### Work task
Return, word for word, the lines of the listing below from the one with "-- ==== Sys2Proof/Machine/Memory.lean" through the one with "indices strictly rising. -/", and no other lines.

### The input
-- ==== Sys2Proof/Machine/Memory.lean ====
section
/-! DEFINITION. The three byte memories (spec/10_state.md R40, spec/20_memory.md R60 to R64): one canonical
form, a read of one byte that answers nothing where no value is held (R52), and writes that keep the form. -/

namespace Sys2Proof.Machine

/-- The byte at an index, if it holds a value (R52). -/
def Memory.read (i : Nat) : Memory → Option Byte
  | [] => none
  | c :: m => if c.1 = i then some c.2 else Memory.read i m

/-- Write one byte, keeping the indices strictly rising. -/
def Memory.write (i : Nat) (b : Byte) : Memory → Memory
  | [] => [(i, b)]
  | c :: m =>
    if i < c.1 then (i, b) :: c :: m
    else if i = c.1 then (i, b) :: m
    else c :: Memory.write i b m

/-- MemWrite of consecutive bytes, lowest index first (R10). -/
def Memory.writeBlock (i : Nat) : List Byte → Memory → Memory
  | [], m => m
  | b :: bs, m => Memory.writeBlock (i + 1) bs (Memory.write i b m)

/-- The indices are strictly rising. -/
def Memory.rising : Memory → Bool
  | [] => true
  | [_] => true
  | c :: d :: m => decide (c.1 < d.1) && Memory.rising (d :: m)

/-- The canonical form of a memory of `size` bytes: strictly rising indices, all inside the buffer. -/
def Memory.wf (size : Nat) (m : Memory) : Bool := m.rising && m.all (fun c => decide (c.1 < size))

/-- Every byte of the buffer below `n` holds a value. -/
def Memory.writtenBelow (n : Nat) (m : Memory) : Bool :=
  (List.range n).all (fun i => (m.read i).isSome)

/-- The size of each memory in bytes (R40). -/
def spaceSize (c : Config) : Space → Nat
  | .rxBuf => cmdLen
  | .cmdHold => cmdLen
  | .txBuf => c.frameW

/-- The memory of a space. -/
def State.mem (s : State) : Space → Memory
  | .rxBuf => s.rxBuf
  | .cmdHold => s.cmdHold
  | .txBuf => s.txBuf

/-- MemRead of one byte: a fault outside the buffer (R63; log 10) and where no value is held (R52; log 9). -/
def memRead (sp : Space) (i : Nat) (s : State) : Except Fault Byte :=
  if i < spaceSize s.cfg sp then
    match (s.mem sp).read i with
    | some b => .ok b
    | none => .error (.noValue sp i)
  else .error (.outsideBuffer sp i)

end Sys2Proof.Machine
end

---

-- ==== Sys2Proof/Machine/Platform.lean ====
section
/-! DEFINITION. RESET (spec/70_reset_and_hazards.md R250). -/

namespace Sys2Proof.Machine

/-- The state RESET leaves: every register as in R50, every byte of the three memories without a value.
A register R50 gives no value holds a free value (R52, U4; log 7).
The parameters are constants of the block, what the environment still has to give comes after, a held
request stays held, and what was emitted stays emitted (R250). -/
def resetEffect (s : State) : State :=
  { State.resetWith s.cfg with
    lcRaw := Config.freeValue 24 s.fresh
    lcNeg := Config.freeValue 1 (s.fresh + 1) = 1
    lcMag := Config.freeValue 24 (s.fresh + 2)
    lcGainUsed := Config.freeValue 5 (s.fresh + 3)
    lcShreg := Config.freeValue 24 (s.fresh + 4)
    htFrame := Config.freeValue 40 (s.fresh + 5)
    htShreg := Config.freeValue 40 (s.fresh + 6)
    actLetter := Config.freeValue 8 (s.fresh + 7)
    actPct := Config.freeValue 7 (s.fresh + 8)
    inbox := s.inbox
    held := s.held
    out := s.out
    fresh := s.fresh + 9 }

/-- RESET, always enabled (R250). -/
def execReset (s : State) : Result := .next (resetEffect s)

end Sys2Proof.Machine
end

* * *

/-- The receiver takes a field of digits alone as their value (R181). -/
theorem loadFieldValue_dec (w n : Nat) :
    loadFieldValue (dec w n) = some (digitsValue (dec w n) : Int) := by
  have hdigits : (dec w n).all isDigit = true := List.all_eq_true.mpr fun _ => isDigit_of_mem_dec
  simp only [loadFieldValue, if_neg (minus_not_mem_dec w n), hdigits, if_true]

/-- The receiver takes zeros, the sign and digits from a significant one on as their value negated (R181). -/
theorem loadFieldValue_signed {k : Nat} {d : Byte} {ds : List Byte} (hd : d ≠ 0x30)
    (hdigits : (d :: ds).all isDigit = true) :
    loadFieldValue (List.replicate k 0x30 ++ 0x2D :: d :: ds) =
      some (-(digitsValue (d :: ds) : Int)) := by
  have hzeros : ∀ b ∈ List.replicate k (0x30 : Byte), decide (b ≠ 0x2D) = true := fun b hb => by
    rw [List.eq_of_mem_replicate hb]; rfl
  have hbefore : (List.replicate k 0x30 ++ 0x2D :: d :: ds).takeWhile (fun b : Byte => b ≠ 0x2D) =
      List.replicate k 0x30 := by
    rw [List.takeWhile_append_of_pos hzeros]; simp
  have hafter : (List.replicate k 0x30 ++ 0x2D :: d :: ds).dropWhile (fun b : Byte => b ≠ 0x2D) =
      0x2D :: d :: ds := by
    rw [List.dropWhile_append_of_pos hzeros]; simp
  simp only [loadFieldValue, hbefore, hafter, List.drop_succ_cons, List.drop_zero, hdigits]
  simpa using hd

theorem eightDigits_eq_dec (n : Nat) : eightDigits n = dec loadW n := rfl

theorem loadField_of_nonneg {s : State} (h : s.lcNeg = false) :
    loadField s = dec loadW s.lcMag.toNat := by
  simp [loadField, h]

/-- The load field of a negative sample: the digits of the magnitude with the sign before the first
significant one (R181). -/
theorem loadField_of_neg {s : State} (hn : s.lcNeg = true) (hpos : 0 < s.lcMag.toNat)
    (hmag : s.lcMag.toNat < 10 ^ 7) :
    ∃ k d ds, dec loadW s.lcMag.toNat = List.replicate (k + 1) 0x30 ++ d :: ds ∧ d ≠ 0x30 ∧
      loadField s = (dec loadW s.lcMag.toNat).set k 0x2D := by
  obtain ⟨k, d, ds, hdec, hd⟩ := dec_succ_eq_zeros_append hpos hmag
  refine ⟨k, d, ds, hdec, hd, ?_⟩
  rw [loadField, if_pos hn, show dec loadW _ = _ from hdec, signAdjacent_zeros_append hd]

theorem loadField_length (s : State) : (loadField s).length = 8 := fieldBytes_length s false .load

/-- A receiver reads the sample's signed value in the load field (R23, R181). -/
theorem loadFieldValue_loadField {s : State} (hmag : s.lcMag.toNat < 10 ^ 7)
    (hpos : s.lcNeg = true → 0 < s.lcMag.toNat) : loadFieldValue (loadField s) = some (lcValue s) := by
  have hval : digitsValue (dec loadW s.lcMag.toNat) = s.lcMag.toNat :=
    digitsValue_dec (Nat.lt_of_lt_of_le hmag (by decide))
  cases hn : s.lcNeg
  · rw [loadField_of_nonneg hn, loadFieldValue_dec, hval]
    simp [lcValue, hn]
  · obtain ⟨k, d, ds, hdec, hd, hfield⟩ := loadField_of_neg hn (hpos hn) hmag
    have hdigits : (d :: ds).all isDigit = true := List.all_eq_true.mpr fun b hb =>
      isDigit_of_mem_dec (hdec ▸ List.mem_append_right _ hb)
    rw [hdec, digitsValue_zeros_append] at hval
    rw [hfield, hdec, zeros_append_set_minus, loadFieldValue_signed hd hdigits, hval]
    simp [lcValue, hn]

### Exercise solution
-- ==== Sys2Proof/Machine/Memory.lean ====
section
/-! DEFINITION. The three byte memories (spec/10_state.md R40, spec/20_memory.md R60 to R64): one canonical
form, a read of one byte that answers nothing where no value is held (R52), and writes that keep the form. -/

namespace Sys2Proof.Machine

/-- The byte at an index, if it holds a value (R52). -/
def Memory.read (i : Nat) : Memory → Option Byte
  | [] => none
  | c :: m => if c.1 = i then some c.2 else Memory.read i m

/-- Write one byte, keeping the indices strictly rising. -/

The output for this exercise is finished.